Record set: Begin
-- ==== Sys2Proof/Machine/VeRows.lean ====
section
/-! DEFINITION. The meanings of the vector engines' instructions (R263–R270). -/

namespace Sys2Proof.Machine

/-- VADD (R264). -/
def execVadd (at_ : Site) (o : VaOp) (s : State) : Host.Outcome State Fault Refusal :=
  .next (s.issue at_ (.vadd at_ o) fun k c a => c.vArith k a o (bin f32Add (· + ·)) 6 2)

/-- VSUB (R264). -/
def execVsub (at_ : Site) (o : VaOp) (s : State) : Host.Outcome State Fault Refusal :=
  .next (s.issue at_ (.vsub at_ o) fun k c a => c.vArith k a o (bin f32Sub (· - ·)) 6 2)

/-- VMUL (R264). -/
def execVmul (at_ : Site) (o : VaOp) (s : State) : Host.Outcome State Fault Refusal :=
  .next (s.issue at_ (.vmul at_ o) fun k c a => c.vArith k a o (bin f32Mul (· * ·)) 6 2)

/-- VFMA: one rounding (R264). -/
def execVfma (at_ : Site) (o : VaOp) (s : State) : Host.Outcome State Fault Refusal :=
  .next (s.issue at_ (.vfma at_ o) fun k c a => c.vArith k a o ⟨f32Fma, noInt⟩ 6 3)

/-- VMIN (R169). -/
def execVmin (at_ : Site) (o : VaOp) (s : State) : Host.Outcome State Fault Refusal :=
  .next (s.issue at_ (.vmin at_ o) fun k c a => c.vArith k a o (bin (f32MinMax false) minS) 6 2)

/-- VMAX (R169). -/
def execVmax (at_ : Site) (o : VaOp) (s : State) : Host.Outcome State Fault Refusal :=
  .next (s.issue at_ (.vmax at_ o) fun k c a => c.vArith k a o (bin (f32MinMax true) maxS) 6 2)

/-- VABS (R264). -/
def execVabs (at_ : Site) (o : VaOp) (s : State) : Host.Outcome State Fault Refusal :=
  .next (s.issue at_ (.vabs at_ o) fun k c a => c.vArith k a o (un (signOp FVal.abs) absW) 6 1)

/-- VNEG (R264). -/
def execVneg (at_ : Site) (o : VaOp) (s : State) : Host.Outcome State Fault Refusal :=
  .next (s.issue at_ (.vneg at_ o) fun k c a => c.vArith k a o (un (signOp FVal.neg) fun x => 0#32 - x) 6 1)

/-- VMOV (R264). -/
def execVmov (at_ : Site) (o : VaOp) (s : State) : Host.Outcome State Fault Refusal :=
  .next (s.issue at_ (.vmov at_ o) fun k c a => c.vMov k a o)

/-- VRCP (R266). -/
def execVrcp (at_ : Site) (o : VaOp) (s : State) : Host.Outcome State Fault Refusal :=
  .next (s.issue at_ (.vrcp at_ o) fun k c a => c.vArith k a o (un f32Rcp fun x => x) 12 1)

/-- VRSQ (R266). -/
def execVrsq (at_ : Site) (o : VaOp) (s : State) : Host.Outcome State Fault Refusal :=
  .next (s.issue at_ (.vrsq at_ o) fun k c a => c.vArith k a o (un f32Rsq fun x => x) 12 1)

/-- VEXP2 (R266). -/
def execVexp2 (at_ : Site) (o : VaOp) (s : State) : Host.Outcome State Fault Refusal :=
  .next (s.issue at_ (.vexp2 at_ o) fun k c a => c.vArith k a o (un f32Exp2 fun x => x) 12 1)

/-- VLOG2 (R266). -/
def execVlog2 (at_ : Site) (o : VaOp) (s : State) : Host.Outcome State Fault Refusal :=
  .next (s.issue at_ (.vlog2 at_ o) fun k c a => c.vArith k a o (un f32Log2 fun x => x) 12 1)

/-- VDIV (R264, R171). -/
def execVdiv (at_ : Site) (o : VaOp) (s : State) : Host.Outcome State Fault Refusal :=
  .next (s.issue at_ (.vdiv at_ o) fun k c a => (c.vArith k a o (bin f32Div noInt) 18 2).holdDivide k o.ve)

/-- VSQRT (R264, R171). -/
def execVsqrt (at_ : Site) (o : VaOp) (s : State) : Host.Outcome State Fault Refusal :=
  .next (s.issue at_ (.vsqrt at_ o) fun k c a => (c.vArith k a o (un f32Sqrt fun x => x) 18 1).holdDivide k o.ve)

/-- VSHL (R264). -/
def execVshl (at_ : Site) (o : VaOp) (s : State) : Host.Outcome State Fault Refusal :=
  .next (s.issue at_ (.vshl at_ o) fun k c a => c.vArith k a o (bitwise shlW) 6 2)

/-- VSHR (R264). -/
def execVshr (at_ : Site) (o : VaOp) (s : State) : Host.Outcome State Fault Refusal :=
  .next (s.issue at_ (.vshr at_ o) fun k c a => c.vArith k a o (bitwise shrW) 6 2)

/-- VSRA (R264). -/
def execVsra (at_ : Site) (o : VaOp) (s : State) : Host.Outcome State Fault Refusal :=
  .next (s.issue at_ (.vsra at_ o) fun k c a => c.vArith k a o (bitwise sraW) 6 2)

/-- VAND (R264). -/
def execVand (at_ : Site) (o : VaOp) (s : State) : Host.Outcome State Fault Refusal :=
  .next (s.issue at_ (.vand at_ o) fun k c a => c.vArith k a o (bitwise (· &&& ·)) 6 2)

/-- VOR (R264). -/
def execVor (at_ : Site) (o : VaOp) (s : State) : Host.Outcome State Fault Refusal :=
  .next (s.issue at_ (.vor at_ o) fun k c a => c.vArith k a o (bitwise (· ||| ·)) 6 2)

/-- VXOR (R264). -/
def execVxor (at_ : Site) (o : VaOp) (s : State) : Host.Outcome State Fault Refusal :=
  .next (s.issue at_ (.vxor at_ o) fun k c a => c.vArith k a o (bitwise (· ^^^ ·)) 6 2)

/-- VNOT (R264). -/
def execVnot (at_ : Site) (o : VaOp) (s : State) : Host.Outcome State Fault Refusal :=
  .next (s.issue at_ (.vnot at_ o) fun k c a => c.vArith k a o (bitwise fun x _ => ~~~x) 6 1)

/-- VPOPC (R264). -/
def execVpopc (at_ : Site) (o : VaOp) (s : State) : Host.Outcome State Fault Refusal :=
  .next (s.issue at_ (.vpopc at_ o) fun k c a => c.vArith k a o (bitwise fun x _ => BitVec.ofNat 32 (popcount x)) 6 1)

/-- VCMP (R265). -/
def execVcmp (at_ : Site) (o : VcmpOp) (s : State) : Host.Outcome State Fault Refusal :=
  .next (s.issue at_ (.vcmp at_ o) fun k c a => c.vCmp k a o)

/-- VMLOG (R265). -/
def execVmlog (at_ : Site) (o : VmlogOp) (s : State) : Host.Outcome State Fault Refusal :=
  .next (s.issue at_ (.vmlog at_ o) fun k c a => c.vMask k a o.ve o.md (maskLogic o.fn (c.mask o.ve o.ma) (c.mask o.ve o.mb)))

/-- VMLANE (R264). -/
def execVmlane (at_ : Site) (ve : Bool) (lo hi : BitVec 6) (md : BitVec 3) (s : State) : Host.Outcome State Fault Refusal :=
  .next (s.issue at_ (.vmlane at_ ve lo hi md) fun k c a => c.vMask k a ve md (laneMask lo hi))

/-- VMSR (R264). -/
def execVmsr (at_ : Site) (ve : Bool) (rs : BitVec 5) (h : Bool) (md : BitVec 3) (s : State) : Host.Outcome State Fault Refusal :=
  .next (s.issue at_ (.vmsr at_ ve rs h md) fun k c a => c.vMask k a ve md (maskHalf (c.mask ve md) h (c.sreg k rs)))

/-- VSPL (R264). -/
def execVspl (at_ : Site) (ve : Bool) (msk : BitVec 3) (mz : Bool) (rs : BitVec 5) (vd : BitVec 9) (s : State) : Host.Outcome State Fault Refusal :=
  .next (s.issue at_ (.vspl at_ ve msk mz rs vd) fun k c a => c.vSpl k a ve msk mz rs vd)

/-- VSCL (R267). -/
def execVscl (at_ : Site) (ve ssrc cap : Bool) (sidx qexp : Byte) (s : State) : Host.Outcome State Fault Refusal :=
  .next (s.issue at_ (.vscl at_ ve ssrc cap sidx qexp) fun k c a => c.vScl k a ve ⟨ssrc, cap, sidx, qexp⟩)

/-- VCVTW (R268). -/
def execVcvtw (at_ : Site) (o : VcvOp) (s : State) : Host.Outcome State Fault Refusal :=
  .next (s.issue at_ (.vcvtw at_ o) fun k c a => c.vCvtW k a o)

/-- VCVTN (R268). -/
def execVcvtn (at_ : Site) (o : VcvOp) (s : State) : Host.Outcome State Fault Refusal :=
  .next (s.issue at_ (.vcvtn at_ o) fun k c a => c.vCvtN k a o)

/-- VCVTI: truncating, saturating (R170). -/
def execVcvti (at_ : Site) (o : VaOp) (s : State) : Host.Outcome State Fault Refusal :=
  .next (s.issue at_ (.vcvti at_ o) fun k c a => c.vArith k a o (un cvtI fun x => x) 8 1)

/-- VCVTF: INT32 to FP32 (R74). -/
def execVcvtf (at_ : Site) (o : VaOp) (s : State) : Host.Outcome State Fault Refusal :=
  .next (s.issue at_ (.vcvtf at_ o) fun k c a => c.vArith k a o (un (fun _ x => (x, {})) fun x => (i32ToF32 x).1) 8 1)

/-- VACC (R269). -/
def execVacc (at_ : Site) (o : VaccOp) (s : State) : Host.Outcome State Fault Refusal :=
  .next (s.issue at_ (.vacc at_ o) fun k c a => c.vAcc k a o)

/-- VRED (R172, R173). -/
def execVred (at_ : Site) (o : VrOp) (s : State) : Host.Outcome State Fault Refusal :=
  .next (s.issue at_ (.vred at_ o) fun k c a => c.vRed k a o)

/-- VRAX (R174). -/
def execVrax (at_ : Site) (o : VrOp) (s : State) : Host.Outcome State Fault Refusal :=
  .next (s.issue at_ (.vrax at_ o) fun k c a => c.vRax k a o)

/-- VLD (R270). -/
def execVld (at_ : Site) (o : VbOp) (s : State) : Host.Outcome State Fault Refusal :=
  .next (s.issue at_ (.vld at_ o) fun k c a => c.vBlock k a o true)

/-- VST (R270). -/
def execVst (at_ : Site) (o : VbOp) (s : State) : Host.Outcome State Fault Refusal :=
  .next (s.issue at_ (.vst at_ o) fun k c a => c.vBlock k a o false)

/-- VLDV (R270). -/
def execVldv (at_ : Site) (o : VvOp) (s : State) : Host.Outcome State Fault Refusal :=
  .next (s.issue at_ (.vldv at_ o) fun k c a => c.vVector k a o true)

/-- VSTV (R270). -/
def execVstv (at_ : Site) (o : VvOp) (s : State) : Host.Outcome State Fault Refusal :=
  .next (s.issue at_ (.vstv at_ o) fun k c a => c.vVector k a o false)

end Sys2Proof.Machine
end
Record set: End
→ Your objective
Beginning at the line with "(popcount x)) 6 1)" and ending at the line with "def execVcmp (at_", reproduce each line of the data above exactly, and add no other lines.

→ Task solution
  .next (s.issue at_ (.vpopc at_ o) fun k c a => c.vArith k a o (bitwise fun x _ => BitVec.ofNat 32 (popcount x)) 6 1)

/-- VCMP (R265). -/
def execVcmp (at_ : Site) (o : VcmpOp) (s : State) : Host.Outcome State Fault Refusal :=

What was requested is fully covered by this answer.